[ENTRIES SHOWN]

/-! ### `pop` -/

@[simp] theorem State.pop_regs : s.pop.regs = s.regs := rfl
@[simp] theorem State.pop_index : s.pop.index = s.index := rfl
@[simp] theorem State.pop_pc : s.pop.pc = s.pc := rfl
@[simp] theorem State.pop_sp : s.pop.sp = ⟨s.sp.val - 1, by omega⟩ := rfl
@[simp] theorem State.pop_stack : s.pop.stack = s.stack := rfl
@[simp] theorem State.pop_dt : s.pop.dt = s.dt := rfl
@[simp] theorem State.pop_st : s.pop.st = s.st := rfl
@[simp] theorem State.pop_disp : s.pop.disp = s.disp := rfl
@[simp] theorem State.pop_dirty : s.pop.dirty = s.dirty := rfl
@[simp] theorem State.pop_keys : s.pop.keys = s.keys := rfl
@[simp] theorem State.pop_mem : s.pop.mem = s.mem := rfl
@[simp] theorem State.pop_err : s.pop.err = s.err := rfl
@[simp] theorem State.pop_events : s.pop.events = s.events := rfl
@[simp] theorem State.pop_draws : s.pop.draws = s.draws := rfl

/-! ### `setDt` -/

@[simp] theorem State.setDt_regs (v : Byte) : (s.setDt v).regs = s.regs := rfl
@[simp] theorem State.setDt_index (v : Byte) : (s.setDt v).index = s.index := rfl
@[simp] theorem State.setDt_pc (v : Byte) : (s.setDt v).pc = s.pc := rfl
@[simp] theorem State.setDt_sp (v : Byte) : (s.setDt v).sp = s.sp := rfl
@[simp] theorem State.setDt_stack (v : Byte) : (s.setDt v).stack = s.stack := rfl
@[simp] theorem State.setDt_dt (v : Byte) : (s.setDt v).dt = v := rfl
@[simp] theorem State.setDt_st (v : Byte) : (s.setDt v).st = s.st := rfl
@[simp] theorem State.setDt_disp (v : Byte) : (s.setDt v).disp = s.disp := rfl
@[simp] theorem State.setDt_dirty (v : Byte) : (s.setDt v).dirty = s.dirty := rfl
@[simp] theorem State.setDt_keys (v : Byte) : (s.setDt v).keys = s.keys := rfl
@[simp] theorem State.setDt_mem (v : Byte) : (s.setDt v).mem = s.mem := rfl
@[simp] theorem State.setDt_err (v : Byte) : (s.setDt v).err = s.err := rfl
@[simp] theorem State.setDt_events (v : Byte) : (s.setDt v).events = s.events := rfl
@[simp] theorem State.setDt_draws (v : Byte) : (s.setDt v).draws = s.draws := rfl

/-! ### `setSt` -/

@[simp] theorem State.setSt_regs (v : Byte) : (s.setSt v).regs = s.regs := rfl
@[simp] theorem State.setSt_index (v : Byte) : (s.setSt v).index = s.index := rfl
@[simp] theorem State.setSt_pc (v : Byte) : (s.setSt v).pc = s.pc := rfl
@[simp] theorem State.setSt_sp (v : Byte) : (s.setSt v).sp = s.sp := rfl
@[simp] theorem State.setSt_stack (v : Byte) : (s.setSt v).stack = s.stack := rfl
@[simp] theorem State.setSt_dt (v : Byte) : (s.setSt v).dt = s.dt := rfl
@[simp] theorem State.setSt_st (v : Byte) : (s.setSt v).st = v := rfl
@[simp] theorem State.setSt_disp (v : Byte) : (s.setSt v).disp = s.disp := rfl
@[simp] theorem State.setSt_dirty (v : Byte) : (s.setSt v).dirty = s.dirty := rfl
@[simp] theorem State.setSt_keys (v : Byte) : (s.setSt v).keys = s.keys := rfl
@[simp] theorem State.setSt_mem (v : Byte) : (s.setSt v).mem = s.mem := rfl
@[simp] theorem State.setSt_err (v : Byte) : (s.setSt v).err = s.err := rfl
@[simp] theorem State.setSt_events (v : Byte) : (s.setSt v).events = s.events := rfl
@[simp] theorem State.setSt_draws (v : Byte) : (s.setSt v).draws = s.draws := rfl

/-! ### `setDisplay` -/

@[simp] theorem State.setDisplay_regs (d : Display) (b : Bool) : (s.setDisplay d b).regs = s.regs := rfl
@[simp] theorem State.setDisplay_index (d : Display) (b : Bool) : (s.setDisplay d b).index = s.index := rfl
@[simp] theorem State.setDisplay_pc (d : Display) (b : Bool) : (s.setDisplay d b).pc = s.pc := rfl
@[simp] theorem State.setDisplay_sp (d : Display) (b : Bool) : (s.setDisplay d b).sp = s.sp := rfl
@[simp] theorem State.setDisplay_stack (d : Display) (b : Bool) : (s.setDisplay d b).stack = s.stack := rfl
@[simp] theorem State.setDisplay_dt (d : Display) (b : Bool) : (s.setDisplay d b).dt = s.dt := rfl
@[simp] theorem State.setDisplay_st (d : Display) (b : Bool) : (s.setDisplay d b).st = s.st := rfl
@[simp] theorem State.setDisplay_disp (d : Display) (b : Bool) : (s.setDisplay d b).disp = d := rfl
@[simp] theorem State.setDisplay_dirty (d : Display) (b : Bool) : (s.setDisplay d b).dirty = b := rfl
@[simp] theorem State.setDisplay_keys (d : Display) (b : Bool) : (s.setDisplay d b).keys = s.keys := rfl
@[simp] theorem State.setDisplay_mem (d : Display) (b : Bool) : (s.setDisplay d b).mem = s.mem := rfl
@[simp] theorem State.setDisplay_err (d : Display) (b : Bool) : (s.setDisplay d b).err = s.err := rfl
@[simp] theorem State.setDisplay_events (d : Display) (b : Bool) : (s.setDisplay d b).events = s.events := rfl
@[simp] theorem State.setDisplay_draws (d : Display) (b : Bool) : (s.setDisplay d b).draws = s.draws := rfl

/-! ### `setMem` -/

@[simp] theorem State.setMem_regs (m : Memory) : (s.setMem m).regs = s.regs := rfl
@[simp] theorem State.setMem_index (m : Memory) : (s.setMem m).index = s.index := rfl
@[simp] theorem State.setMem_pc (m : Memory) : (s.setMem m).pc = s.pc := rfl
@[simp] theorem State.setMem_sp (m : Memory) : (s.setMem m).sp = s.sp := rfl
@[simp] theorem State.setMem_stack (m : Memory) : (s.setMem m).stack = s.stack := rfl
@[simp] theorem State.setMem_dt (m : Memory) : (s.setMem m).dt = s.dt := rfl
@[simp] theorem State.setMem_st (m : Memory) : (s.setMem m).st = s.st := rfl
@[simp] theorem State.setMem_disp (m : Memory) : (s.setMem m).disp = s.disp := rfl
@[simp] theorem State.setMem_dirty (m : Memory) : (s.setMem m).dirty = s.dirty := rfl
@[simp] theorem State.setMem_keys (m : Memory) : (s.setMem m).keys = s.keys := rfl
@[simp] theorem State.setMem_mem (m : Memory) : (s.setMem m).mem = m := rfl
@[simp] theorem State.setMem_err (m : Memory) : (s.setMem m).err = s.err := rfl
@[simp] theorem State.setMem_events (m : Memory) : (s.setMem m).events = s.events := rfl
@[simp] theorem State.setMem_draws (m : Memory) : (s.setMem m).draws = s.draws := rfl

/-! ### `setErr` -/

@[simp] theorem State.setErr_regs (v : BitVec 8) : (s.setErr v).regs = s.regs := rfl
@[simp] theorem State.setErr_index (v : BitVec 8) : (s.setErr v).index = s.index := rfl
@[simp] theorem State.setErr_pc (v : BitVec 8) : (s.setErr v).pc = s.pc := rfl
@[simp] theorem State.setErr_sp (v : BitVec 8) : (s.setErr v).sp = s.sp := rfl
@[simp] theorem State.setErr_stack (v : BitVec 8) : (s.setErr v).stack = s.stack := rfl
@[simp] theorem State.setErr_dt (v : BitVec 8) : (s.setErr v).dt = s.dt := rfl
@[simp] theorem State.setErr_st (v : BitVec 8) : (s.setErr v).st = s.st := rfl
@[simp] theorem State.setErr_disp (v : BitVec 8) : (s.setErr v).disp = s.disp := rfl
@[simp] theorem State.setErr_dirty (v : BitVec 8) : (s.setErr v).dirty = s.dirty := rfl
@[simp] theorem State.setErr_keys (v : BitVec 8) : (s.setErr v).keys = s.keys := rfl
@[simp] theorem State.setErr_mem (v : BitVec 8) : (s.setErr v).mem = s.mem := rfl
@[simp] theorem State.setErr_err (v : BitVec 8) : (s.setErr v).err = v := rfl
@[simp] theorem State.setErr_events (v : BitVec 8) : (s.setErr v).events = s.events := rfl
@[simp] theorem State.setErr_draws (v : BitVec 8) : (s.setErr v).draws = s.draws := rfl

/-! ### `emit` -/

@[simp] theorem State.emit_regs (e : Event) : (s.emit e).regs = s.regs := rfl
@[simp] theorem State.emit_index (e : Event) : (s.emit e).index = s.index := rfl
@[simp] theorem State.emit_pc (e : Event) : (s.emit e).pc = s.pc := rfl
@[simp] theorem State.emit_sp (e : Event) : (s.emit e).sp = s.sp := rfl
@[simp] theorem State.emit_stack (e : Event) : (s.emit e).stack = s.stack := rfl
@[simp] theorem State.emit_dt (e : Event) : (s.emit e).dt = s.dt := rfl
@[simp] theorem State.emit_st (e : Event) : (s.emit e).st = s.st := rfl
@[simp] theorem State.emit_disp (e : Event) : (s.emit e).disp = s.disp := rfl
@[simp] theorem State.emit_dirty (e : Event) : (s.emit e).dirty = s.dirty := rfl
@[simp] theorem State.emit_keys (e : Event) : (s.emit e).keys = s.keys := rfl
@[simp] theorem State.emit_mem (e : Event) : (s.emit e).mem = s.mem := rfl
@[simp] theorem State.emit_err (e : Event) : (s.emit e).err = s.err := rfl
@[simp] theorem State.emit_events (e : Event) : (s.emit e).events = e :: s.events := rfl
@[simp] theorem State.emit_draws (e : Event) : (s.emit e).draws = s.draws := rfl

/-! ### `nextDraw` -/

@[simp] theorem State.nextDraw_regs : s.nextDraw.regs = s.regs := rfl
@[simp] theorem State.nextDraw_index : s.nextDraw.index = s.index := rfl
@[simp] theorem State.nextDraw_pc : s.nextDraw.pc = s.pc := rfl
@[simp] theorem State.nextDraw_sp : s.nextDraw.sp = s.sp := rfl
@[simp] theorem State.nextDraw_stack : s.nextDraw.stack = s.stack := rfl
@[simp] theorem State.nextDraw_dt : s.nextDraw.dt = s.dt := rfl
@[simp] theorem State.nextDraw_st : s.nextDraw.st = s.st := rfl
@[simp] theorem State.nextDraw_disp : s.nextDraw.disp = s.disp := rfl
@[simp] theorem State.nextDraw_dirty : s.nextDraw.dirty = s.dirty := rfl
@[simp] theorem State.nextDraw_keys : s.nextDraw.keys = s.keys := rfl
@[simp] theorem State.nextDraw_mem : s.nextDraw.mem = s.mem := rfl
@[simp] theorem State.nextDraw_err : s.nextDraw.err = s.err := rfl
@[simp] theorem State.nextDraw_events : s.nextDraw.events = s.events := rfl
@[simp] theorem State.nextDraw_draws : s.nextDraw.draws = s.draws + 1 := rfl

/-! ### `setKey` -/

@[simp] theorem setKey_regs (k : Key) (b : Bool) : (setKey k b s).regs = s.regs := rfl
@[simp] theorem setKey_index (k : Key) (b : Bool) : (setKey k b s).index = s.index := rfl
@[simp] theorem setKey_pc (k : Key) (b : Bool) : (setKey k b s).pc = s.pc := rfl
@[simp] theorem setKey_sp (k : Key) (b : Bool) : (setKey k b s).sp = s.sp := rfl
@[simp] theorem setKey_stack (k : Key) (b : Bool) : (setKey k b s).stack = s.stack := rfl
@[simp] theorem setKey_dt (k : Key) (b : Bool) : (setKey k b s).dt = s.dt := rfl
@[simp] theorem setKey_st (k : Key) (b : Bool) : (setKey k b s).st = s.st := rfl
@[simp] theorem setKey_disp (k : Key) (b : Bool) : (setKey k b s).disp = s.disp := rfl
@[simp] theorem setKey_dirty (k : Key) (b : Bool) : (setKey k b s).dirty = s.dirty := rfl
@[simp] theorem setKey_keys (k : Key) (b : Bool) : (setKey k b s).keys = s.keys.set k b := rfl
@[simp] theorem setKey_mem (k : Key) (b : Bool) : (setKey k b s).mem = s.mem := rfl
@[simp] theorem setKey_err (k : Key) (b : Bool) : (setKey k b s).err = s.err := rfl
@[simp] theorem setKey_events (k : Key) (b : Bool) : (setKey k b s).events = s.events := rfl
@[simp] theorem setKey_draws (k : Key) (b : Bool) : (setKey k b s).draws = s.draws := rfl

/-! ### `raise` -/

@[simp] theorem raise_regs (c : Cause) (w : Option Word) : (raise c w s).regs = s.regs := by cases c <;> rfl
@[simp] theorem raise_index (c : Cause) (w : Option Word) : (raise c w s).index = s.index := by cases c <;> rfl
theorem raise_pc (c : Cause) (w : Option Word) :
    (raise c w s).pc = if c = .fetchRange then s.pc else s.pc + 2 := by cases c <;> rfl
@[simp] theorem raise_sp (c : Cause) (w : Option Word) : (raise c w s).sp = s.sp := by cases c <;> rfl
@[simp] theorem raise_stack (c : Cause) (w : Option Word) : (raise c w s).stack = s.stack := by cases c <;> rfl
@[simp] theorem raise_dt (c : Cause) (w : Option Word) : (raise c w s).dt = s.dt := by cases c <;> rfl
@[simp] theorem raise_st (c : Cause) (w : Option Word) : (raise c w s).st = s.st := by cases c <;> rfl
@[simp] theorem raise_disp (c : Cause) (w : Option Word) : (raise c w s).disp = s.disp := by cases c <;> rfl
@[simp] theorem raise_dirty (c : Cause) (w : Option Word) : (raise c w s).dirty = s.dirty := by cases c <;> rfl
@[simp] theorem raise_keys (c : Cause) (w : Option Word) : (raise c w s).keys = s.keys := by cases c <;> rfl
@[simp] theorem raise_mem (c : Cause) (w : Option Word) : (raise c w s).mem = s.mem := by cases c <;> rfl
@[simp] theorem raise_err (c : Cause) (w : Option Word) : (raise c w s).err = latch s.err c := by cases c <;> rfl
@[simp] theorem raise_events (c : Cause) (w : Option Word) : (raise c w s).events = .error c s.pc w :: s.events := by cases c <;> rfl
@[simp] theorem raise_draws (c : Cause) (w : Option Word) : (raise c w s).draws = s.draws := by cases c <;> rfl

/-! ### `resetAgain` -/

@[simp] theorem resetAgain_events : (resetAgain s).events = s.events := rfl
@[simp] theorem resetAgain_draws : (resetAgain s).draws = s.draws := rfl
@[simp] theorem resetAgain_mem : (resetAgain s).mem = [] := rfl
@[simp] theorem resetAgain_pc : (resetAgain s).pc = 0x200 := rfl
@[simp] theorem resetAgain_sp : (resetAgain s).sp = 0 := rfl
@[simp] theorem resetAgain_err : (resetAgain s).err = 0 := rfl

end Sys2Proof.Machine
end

[/ENTRIES SHOWN]

» **WORK TASK**:
Please copy out each line of the material that contains the string "resetAgain".

» **ANSWER AREA**:
/-! ### `resetAgain` -/
@[simp] theorem resetAgain_events : (resetAgain s).events = s.events := rfl
@[simp] theorem resetAgain_draws : (resetAgain s).draws = s.draws := rfl
@[simp] theorem resetAgain_mem : (resetAgain s).mem = [] := rfl
@[simp] theorem resetAgain_pc : (resetAgain s).pc = 0x200 := rfl
@[simp] theorem resetAgain_sp : (resetAgain s).sp = 0 := rfl
@[simp] theorem resetAgain_err : (resetAgain s).err = 0 := rfl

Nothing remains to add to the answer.